TASK PROMPT => Only the lines below starting at the one that contains "(Instr.rejLen 13).WellFormed ∧" and ending at the one that contains "the spec's encodings" are to be reproduced, exactly and with both ends kept.

INFORMATION PROVIDED =>
Start of Block

-- ==== Sys2Proof/Tests/Slice0.lean ====
section
/-! SUPPORT. The model's own tests. Expected values come from spec/: the encodings of 30_encoding.md and opcode_table.json, the vectors V<n>
and programs P<n> of 95_test_vectors.md, or a calculation by hand from the rule a comment names. -/

namespace Sys2Proof.Tests

open Sys2Proof Sys2Proof.Machine

/-! ### Helpers -/

/-- The `res_word` of a next state. -/
def wordOf : Result → Option (BitVec 64)
  | .next t => some t.res.word
  | .fault _ => none
  | .refused _ => none

/-- The RES of a next state. -/
def resOf : Result → Option Res
  | .next t => some t.res
  | .fault _ => none
  | .refused _ => none

/-- The fault of a stopped instruction. -/
def faultOf : Result → Option Fault
  | .next _ => none
  | .fault r => some r
  | .refused _ => none

/-- A RES with something in every field, so that a field written wrongly or not at all shows. -/
def busyRes : Res :=
  { valid := true, kind := 0, signEmpty := false, signChar := 0x2D, valOl := false, valMant := 1234, valScale := 2, pfx := 1,
    mode := 6, status := 0x155, barRaw := 0x5A }

/-- A state with that RES and inputs at rest. -/
def busy : State := State.reset.withRes busyRes

/-- One edge with these port levels, from the busy state. -/
def edgeWord (rst start : Bool) (len : Byte) (f : Frame) : Option (BitVec 64) :=
  wordOf (step { busy with ports := { rst := rst, start := start, inLen := len, inFrame := f, stable := true } })

/-! ### WellFormed refuses an ill-formed term at each check -/

theorem test_wellFormed_rejects :
    ¬ (Instr.rejLen 14).WellFormed ∧ ¬ (Instr.rejEncSign 0x7F).WellFormed ∧ ¬ (Instr.rejEncDp 0x30).WellFormed ∧
    ¬ (Instr.rejEncDp 0x39).WellFormed ∧ ¬ (Instr.rejEncDigit 0x3F 0x30 0x3A 0x3F).WellFormed ∧
    ¬ (Instr.rejEncDigit 0x30 0x39 0x30 0x39).WellFormed := by decide

theorem test_wellFormed_values :
    ¬ (Instr.valOl 0x3F 0x30 0x3A 0x30).WellFormed ∧ ¬ (Instr.signEmpty 0x30 0x30 0x3A 0x3F).WellFormed ∧
    ¬ (Instr.signVerbatim 0x80 0x30 0x30 0x30 0x30).WellFormed ∧
    ¬ (Instr.signVerbatim 0x2B 0x3F 0x30 0x3A 0x3F).WellFormed ∧ ¬ (Instr.valNum 0x30 0x30 0x30 0x3A).WellFormed ∧
    ¬ (Instr.dpNone 0x31).WellFormed ∧ ¬ (Instr.dp1 0x30).WellFormed ∧ ¬ (Instr.dp2 0x33).WellFormed ∧
    ¬ (Instr.dp3Plus 0x32).WellFormed ∧ ¬ (Instr.dp3Plus 0x3A).WellFormed := by decide

theorem test_wellFormed_flags :
    ¬ (Instr.flagBpn 0xFE).WellFormed ∧ ¬ (Instr.flagHold 0xFD).WellFormed ∧ ¬ (Instr.flagRel 0xFB).WellFormed ∧
    ¬ (Instr.flagAc 0xF7).WellFormed ∧ ¬ (Instr.flagDc 0xEF).WellFormed ∧ ¬ (Instr.flagAuto 0xDF).WellFormed ∧
    ¬ (Instr.flagBatt 0xFB).WellFormed ∧ ¬ (Instr.flagApo 0xF7).WellFormed ∧ ¬ (Instr.flagMin 0xEF).WellFormed ∧
    ¬ (Instr.flagMax 0xDF).WellFormed := by decide

theorem test_wellFormed_units :
    ¬ (Instr.pfxNone 0x10).WellFormed ∧ ¬ (Instr.pfxM 0x30).WellFormed ∧ ¬ (Instr.pfxKilo 0x10).WellFormed ∧
    ¬ (Instr.pfxMilli 0x80).WellFormed ∧ ¬ (Instr.pfxMicro 0x7F).WellFormed ∧ ¬ (Instr.pfxNano 0x00 0x04).WellFormed ∧
    ¬ (Instr.pfxNano 0x02 0x0C).WellFormed ∧ ¬ (Instr.modeNone 0x01).WellFormed ∧ ¬ (Instr.modeDegF 0x03).WellFormed ∧
    ¬ (Instr.modeDegC 0x01).WellFormed ∧ ¬ (Instr.modeFarad 0x08).WellFormed ∧ ¬ (Instr.modeHz 0x07).WellFormed ∧
    ¬ (Instr.modeHfe 0x30).WellFormed ∧ ¬ (Instr.modeOhm 0x1F).WellFormed ∧ ¬ (Instr.modeA 0xC0).WellFormed ∧
    ¬ (Instr.modeV 0x7F).WellFormed := by decide

theorem test_wellFormed_accepts :
    (Instr.rejLen 13).WellFormed ∧ (Instr.rejEncSign 0x80).WellFormed ∧ (Instr.rejEncDp 0x2F).WellFormed ∧
    (Instr.rejEncDigit 0x3F 0x30 0x3A 0x30).WellFormed ∧ (Instr.valOl 0x3F 0x30 0x3A 0x3F).WellFormed ∧
    (Instr.signEmpty 0x3F 0x30 0x3A 0x3F).WellFormed ∧ (Instr.signVerbatim 0x7F 0x30 0x30 0x30 0x39).WellFormed ∧
    (Instr.valNum 0x30 0x39 0x30 0x39).WellFormed ∧ (Instr.dpNone 0x30).WellFormed ∧ (Instr.dp1 0x31).WellFormed ∧
    (Instr.dp2 0x32).WellFormed ∧ (Instr.dp3Plus 0x33).WellFormed ∧ (Instr.dp3Plus 0x39).WellFormed ∧
    (Instr.flagBpn 0x01).WellFormed ∧ (Instr.flagHold 0x02).WellFormed ∧ (Instr.flagRel 0x04).WellFormed ∧
    (Instr.flagAc 0x08).WellFormed ∧ (Instr.flagDc 0x10).WellFormed ∧ (Instr.flagAuto 0x20).WellFormed ∧
    (Instr.flagBatt 0x04).WellFormed ∧ (Instr.flagApo 0x08).WellFormed ∧ (Instr.flagMin 0x10).WellFormed ∧
    (Instr.flagMax 0x20).WellFormed := by decide

/-- Every unit row's test at its lowest and highest byte. -/
theorem test_wellFormed_accepts_units :
    (Instr.pfxNone 0x0F).WellFormed ∧ (Instr.pfxM 0x1F).WellFormed ∧ (Instr.pfxKilo 0x20).WellFormed ∧
    (Instr.pfxMilli 0x7F).WellFormed ∧ (Instr.pfxMicro 0xFF).WellFormed ∧ (Instr.pfxNano 0x02 0x04).WellFormed ∧
    (Instr.modeNone 0x00).WellFormed ∧ (Instr.modeDegF 0x01).WellFormed ∧ (Instr.modeDegC 0x03).WellFormed ∧
    (Instr.modeFarad 0x07).WellFormed ∧ (Instr.modeHz 0x0F).WellFormed ∧ (Instr.modeHfe 0x10).WellFormed ∧
    (Instr.modeOhm 0x3F).WellFormed ∧ (Instr.modeA 0x40).WellFormed ∧ (Instr.modeV 0xFF).WellFormed := by decide

/-! ### Decoding: words written out from the spec's encodings

The frames are 112-bit numbers, byte 0 least significant (R201); every constructor is read from at least one of them. -/

/-- R301: CTRL = {rst, start}. -/
theorem test_decode_ctrl :
    decodeCommand 0b10 14 0 = .reset false ∧ decodeCommand 0b11 14 0 = .reset true ∧
    decodeCommand 0b01 14 0x2B = .decode 14 0x2B ∧ decodeCommand 0b00 14 0 = .idle ∧
    ctrlWord { rst := true, start := false, inLen := 0, inFrame := 0, stable := true } = 0b10 := by decide

/-- The byte lanes: byte 0 is the low byte, byte 13 the high one (R201). -/
theorem test_frame_lanes :
    frameByte 0x0D0C0B0A090807060504030201F0 0 = 0xF0 ∧ frameByte 0x0D0C0B0A090807060504030201F0 1 = 0x01 ∧
    frameByte 0x0D0C0B0A090807060504030201F0 13 = 0x0D ∧
    packFrame [0xF0, 1, 2, 3, 4, 5, 6, 7, 8, 9, 0x0A, 0x0B, 0x0C, 0x0D] = 0x0D0C0B0A090807060504030201F0 := by decide

/-- The four rejecting rows: V10, V11, V12 ('/') and V14 ("1A34"). -/
theorem test_decode_rejects :
    decodeRows 13 0x000000000000003000303030302B = [.rejLen 13] ∧
    decodeRows 14 0x0000000000000030003030303080 = [.rejEncSign 0x80] ∧
    decodeRows 14 0x000000000000002F00303030302B = [.rejEncDp 0x2F] ∧
    decodeRows 14 0x000000000000003000343341312B = [.rejEncDigit 0x31 0x41 0x33 0x34] := by decide

/-- P1's frame: digits "0050", decpos 2, k, V. -/
theorem test_decode_numeric_frame :
    decodeRows 14 0x000000802000003200303530302B =
      [.valNum 0x30 0x30 0x35 0x30, .signVerbatim 0x2B 0x30 0x30 0x35 0x30, .dp2 0x32, .pfxKilo 0x20, .modeV 0x80, .unit,
       .barRaw 0x00] := by decide

/-- P3's frame: the overflow pattern, HOLD and AUTO, mode Ω. -/
theorem test_decode_overflow_frame :
    decodeRows 14 0x0000002000002231003F3A303F2B =
      [.valOl 0x3F 0x30 0x3A 0x3F, .signEmpty 0x3F 0x30 0x3A 0x3F, .flagHold 0x22, .flagAuto 0x22, .pfxNone 0x00, .modeOhm 0x20,
       .unit, .barRaw 0x00] := by decide

/-- P3's second frame: decpos 1, nano bit, byte 9 says k, mode F. -/
theorem test_decode_nano_frame :
    decodeRows 14 0x000000042002003100303734302B =
      [.valNum 0x30 0x34 0x37 0x30, .signVerbatim 0x2B 0x30 0x34 0x37 0x30, .dp1 0x31, .pfxKilo 0x20, .modeFarad 0x04,
       .pfxNano 0x02 0x04, .unit, .barRaw 0x00] := by decide

/-- V17's last frames: every flag row matches its own bit. -/
theorem test_decode_flags :
    flagRows 0x3F 0x3C =
      [.flagBpn 0x3F, .flagHold 0x3F, .flagRel 0x3F, .flagAc 0x3F, .flagDc 0x3F, .flagAuto 0x3F, .flagBatt 0x3C, .flagApo 0x3C,
       .flagMin 0x3C, .flagMax 0x3C] ∧
    flagRows 0x15 0x28 = [.flagBpn 0x15, .flagRel 0x15, .flagDc 0x15, .flagApo 0x28, .flagMax 0x28] ∧
    flagRows 0xC0 0xC3 = [] := by decide

/-- The decimal-point bytes of V4 and V15. -/
theorem test_decode_dp :
    dpRow 0x30 = .dpNone 0x30 ∧ dpRow 0x31 = .dp1 0x31 ∧ dpRow 0x32 = .dp2 0x32 ∧ dpRow 0x33 = .dp3Plus 0x33 ∧
    dpRow 0x39 = .dp3Plus 0x39 := by decide

/-- The byte 9 values of V18. -/
theorem test_decode_pfx :
    pfxRow 0x0F = .pfxNone 0x0F ∧ pfxRow 0x10 = .pfxM 0x10 ∧ pfxRow 0x30 = .pfxKilo 0x30 ∧ pfxRow 0x70 = .pfxMilli 0x70 ∧
    pfxRow 0xF0 = .pfxMicro 0xF0 := by decide

/-- The byte 10 values of V19, and V20's nano rows: 0x0C is Hz and no nano. -/
theorem test_decode_mode :
    modeRow 0x00 = .modeNone 0x00 ∧ modeRow 0x01 = .modeDegF 0x01 ∧ modeRow 0x03 = .modeDegC 0x03 ∧
    modeRow 0x07 = .modeFarad 0x07 ∧ modeRow 0x0C = .modeHz 0x0C ∧ modeRow 0x10 = .modeHfe 0x10 ∧
    modeRow 0x20 = .modeOhm 0x20 ∧ modeRow 0x40 = .modeA 0x40 ∧ modeRow 0xFF = .modeV 0xFF ∧
    nanoRow 0x02 0x05 = [.pfxNano 0x02 0x05] ∧ nanoRow 0xFD 0x04 = [] ∧ nanoRow 0x02 0x0C = [] := by decide

/-- V22: the bar byte is byte 11. -/
theorem test_decode_bar : Instr.barRaw 0xA5 ∈ decodeRows 14 0x0000A5000000003000303030302B := by decide

/-! ### One step per instruction -/

/-- P3 lines 1 and 4: RESET clears RES, and beats `start`. -/
theorem test_reset :
    edgeWord true false 0 0 = some 0 ∧ edgeWord true true 14 0x000000042002003100303734302B = some 0 := by decide

/-- P1 line 3: IDLE holds RES whatever stands on the other ports. -/
theorem test_idle : edgeWord false false 14 0x000000802000003200303530302B = some busyRes.word := by decide

/-- DECODE accepts: V8, V16 (overflow), V7 (nano), V14 ("9999"), P2 (AC and DC, 12.34 Hz), V22 (bar byte). -/
theorem test_decode_accepts :
    edgeWord false true 14 0x000000802000003200303530302B = some 0x000008500642B1 ∧
    edgeWord false true 14 0x0000072010002233003F3A303F2D = some 0x01C22620001009 ∧
    edgeWord false true 14 0x000000042002003000303030302B = some 0x000003A00002B1 ∧
    edgeWord false true 14 0x000000000000003000393939392B = some 0x00000004E1E2B1 ∧
    edgeWord false true 14 0x000000080000183200343332312D = some 0x000184109A42D1 ∧
    edgeWord false true 14 0x0000A5000000003000303030302B = some 0x294000000002B1 := by decide

/-- DECODE rejects: V10 (lengths 13 and 255), V11 (0x80), V12 (':'), V14 ("?0;?"), V13 (the overflow pattern with a bad byte 6). -/
theorem test_decode_rejections :
    edgeWord false true 13 0x0000000000000000004443424180 = some 0x03 ∧
    edgeWord false true 255 0x000000000000003000303030302B = some 0x03 ∧
    edgeWord false true 14 0x0000000000000030003030303080 = some 0x05 ∧
    edgeWord false true 14 0x000000000000003A00303030302B = some 0x05 ∧
    edgeWord false true 14 0x0000000000000030003F3B303F2B = some 0x05 ∧
    edgeWord false true 14 0x0000000000000000003F3A303F2B = some 0x05 := by decide

/-- R402, R701. -/
theorem test_rejLen :
    wordOf (exec (.rejLen 13) busy) = some 0x03 ∧ resOf (exec (.rejLen 14) busy) = some busyRes := by decide

/-- R404, R701. -/
theorem test_rejEncSign :
    wordOf (exec (.rejEncSign 0x80) busy) = some 0x05 ∧ resOf (exec (.rejEncSign 0x7F) busy) = some busyRes := by decide

/-- R405, R701. -/
theorem test_rejEncDp :
    wordOf (exec (.rejEncDp 0x3A) busy) = some 0x05 ∧ resOf (exec (.rejEncDp 0x39) busy) = some busyRes := by decide

/-- R406, R701: "?0:0" rejects, "?0:?" does not. -/
theorem test_rejEncDigit :
    wordOf (exec (.rejEncDigit 0x3F 0x30 0x3A 0x30) busy) = some 0x05 ∧
    resOf (exec (.rejEncDigit 0x3F 0x30 0x3A 0x3F) busy) = some busyRes := by decide

/-- R600. -/
theorem test_valOl :
    resOf (exec (.valOl 0x3F 0x30 0x3A 0x3F) busy) = some { busyRes with valOl := true, valMant := 0, valScale := 0 } := by
  decide

/-- R602. -/
theorem test_signEmpty :
    resOf (exec (.signEmpty 0x3F 0x30 0x3A 0x3F) busy) = some { busyRes with signEmpty := true, signChar := 0 } := by decide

End of Block

ANSWER SPACE =>
    (Instr.rejLen 13).WellFormed ∧ (Instr.rejEncSign 0x80).WellFormed ∧ (Instr.rejEncDp 0x2F).WellFormed ∧
    (Instr.rejEncDigit 0x3F 0x30 0x3A 0x30).WellFormed ∧ (Instr.valOl 0x3F 0x30 0x3A 0x3F).WellFormed ∧
    (Instr.signEmpty 0x3F 0x30 0x3A 0x3F).WellFormed ∧ (Instr.signVerbatim 0x7F 0x30 0x30 0x30 0x39).WellFormed ∧
    (Instr.valNum 0x30 0x39 0x30 0x39).WellFormed ∧ (Instr.dpNone 0x30).WellFormed ∧ (Instr.dp1 0x31).WellFormed ∧
    (Instr.dp2 0x32).WellFormed ∧ (Instr.dp3Plus 0x33).WellFormed ∧ (Instr.dp3Plus 0x39).WellFormed ∧
    (Instr.flagBpn 0x01).WellFormed ∧ (Instr.flagHold 0x02).WellFormed ∧ (Instr.flagRel 0x04).WellFormed ∧
    (Instr.flagAc 0x08).WellFormed ∧ (Instr.flagDc 0x10).WellFormed ∧ (Instr.flagAuto 0x20).WellFormed ∧
    (Instr.flagBatt 0x04).WellFormed ∧ (Instr.flagApo 0x08).WellFormed ∧ (Instr.flagMin 0x10).WellFormed ∧
    (Instr.flagMax 0x20).WellFormed := by decide

/-- Every unit row's test at its lowest and highest byte. -/
theorem test_wellFormed_accepts_units :
    (Instr.pfxNone 0x0F).WellFormed ∧ (Instr.pfxM 0x1F).WellFormed ∧ (Instr.pfxKilo 0x20).WellFormed ∧
    (Instr.pfxMilli 0x7F).WellFormed ∧ (Instr.pfxMicro 0xFF).WellFormed ∧ (Instr.pfxNano 0x02 0x04).WellFormed ∧
    (Instr.modeNone 0x00).WellFormed ∧ (Instr.modeDegF 0x01).WellFormed ∧ (Instr.modeDegC 0x03).WellFormed ∧
    (Instr.modeFarad 0x07).WellFormed ∧ (Instr.modeHz 0x0F).WellFormed ∧ (Instr.modeHfe 0x10).WellFormed ∧
    (Instr.modeOhm 0x3F).WellFormed ∧ (Instr.modeA 0x40).WellFormed ∧ (Instr.modeV 0xFF).WellFormed := by decide

/-! ### Decoding: words written out from the spec's encodings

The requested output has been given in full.